Physician-Assisted Suicide Is Socially Corrosive
As a physician-assisted suicide bill sits before committee in the California state legislature, Ira Byock, MD, urges a critical examination of the way supporters draw attention to their cause.
Terms like “right to die,” “death with dignity,” and “physician aid in dying” are intended to mean the opposite of what the words signify in reality. Byock argues the terms have taken on Orwellian proportions as supporters redefine them to suit their political ends, repeating them until they appear unquestionably true.
Byock directs the Institute for Human Caring of Providence Health & Services in Los Angeles and is also a professor of medicine at Dartmouth’s Geisel School of Medicine. He has spent his professional career seeking ways to improve end-of-life care so that maintaining a patient’s life is more dignified than helping them commit suicide.

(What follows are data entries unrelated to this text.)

/-! ### `hpArm` -/

@[simp] theorem State.hpArm_cfg (s : State) (target : Word) : (s.hpArm target).cfg = s.cfg := rfl
@[simp] theorem State.hpArm_cmd (s : State) (target : Word) : (s.hpArm target).cmd = s.cmd := rfl
@[simp] theorem State.hpArm_opTimeout (s : State) (target : Word) : (s.hpArm target).opTimeout = s.opTimeout := rfl
@[simp] theorem State.hpArm_opCb (s : State) (target : Word) : (s.hpArm target).opCb = s.opCb := rfl
@[simp] theorem State.hpArm_opArg (s : State) (target : Word) : (s.hpArm target).opArg = s.opArg := rfl
@[simp] theorem State.hpArm_status (s : State) (target : Word) : (s.hpArm target).status = s.status := rfl
@[simp] theorem State.hpArm_res0 (s : State) (target : Word) : (s.hpArm target).res0 = s.res0 := rfl
@[simp] theorem State.hpArm_res1 (s : State) (target : Word) : (s.hpArm target).res1 = s.res1 := rfl
@[simp] theorem State.hpArm_res2 (s : State) (target : Word) : (s.hpArm target).res2 = s.res2 := rfl
@[simp] theorem State.hpArm_slots (s : State) (target : Word) : (s.hpArm target).slots = s.slots := rfl
@[simp] theorem State.hpArm_runHead (s : State) (target : Word) : (s.hpArm target).runHead = s.runHead := rfl
@[simp] theorem State.hpArm_expHead (s : State) (target : Word) : (s.hpArm target).expHead = s.expHead := rfl
@[simp] theorem State.hpArm_expTail (s : State) (target : Word) : (s.hpArm target).expTail = s.expTail := rfl
@[simp] theorem State.hpArm_runCount (s : State) (target : Word) : (s.hpArm target).runCount = s.runCount := rfl
@[simp] theorem State.hpArm_expiredFlag (s : State) (target : Word) : (s.hpArm target).expiredFlag = s.expiredFlag := rfl
@[simp] theorem State.hpArm_ocrAuth (s : State) (target : Word) : (s.hpArm target).ocrAuth = s.ocrAuth := rfl
@[simp] theorem State.hpArm_sysHigh (s : State) (target : Word) : (s.hpArm target).sysHigh = s.sysHigh := rfl
@[simp] theorem State.hpArm_cnt (s : State) (target : Word) : (s.hpArm target).cnt = s.cnt := rfl
@[simp] theorem State.hpArm_ocr (s : State) (target : Word) : (s.hpArm target).ocr = s.ocr := rfl
@[simp] theorem State.hpArm_cmpIe (s : State) (target : Word) : (s.hpArm target).cmpIe = s.cmpIe := rfl
@[simp] theorem State.hpArm_cmpIf (s : State) (target : Word) : (s.hpArm target).cmpIf = s.cmpIf := rfl
@[simp] theorem State.hpArm_ovfIe (s : State) (target : Word) : (s.hpArm target).ovfIe = s.ovfIe := rfl
@[simp] theorem State.hpArm_ovfIf (s : State) (target : Word) : (s.hpArm target).ovfIf = s.ovfIf := rfl
@[simp] theorem State.hpArm_hpCb (s : State) (target : Word) : (s.hpArm target).hpCb = s.opCb := rfl
@[simp] theorem State.hpArm_hpArg (s : State) (target : Word) : (s.hpArm target).hpArg = s.opArg := rfl
@[simp] theorem State.hpArm_hpExpiry (s : State) (target : Word) : (s.hpArm target).hpExpiry = target := rfl
@[simp] theorem State.hpArm_ocrHp (s : State) (target : Word) : (s.hpArm target).ocrHp = timeLo s.cfg target := rfl
@[simp] theorem State.hpArm_hpIe (s : State) (target : Word) : (s.hpArm target).hpIe = true := rfl
@[simp] theorem State.hpArm_hpIf (s : State) (target : Word) : (s.hpArm target).hpIf = false := rfl
@[simp] theorem State.hpArm_gie (s : State) (target : Word) : (s.hpArm target).gie = s.gie := rfl
@[simp] theorem State.hpArm_ctx (s : State) (target : Word) : (s.hpArm target).ctx = s.ctx := rfl
@[simp] theorem State.hpArm_fault (s : State) (target : Word) : (s.hpArm target).fault = s.fault := rfl
@[simp] theorem State.hpArm_sched (s : State) (target : Word) : (s.hpArm target).sched = s.sched := rfl
@[simp] theorem State.hpArm_host (s : State) (target : Word) : (s.hpArm target).host = s.host := rfl
@[simp] theorem State.hpArm_draws (s : State) (target : Word) : (s.hpArm target).draws = s.draws := rfl
@[simp] theorem State.hpArm_callbacks (s : State) (target : Word) : (s.hpArm target).callbacks = s.callbacks := rfl
@[simp] theorem State.hpArm_hostRead (s : State) (target : Word) : (s.hpArm target).hostRead = s.hostRead := rfl
@[simp] theorem State.slot?_hpArm (s : State) (target : Word) (j : TimerId) : (s.hpArm target).slot? j = s.slot? j := rfl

In his Big Think interview, Byock explains what he sees as the real medical issues behind physician-assisted suicide:
“I opposed the legalizing of physician-assisted suicide because I believe that it’s a further distraction from the real deficiencies and dysfunctions in our healthcare system and our medical-education system, that makes dying so hard in America today. …[I]f you legalize physician-assisted suicide nationwide next Monday, next Tuesday we still won’t be educating physicians, medical students in how to communicate with people, give bad news, help people through the inherently difficult time of life we call dying; we won’t be educating them any more on assessing people’s pain or treating pain.”
It’s difficult to conceive of dying as a right, as assisted-suicide supporters claim, because it ends the exercise of all other rights. In every other arena of discourse, rights allow us to live fuller, more complete lives.
Byock discusses the case of Oregon, which legalized assisted suicide in the 1990s. While supporters passed the bill on grounds that it would allow patients to end gratuitous suffering, more than 75 percent of patients did not cite pain as their primary motivator. They were much more likely to fear being a burden on family members, losing their autonomy, or no longer being able to enjoy life.
Improving end-of-life care means strengthening doctors’ standards when it comes to pain management, communication, and shared-decision making skills. State medical boards have the authority to review and propose these standards, says Byock, so the bulk of responsibility currently falls on them.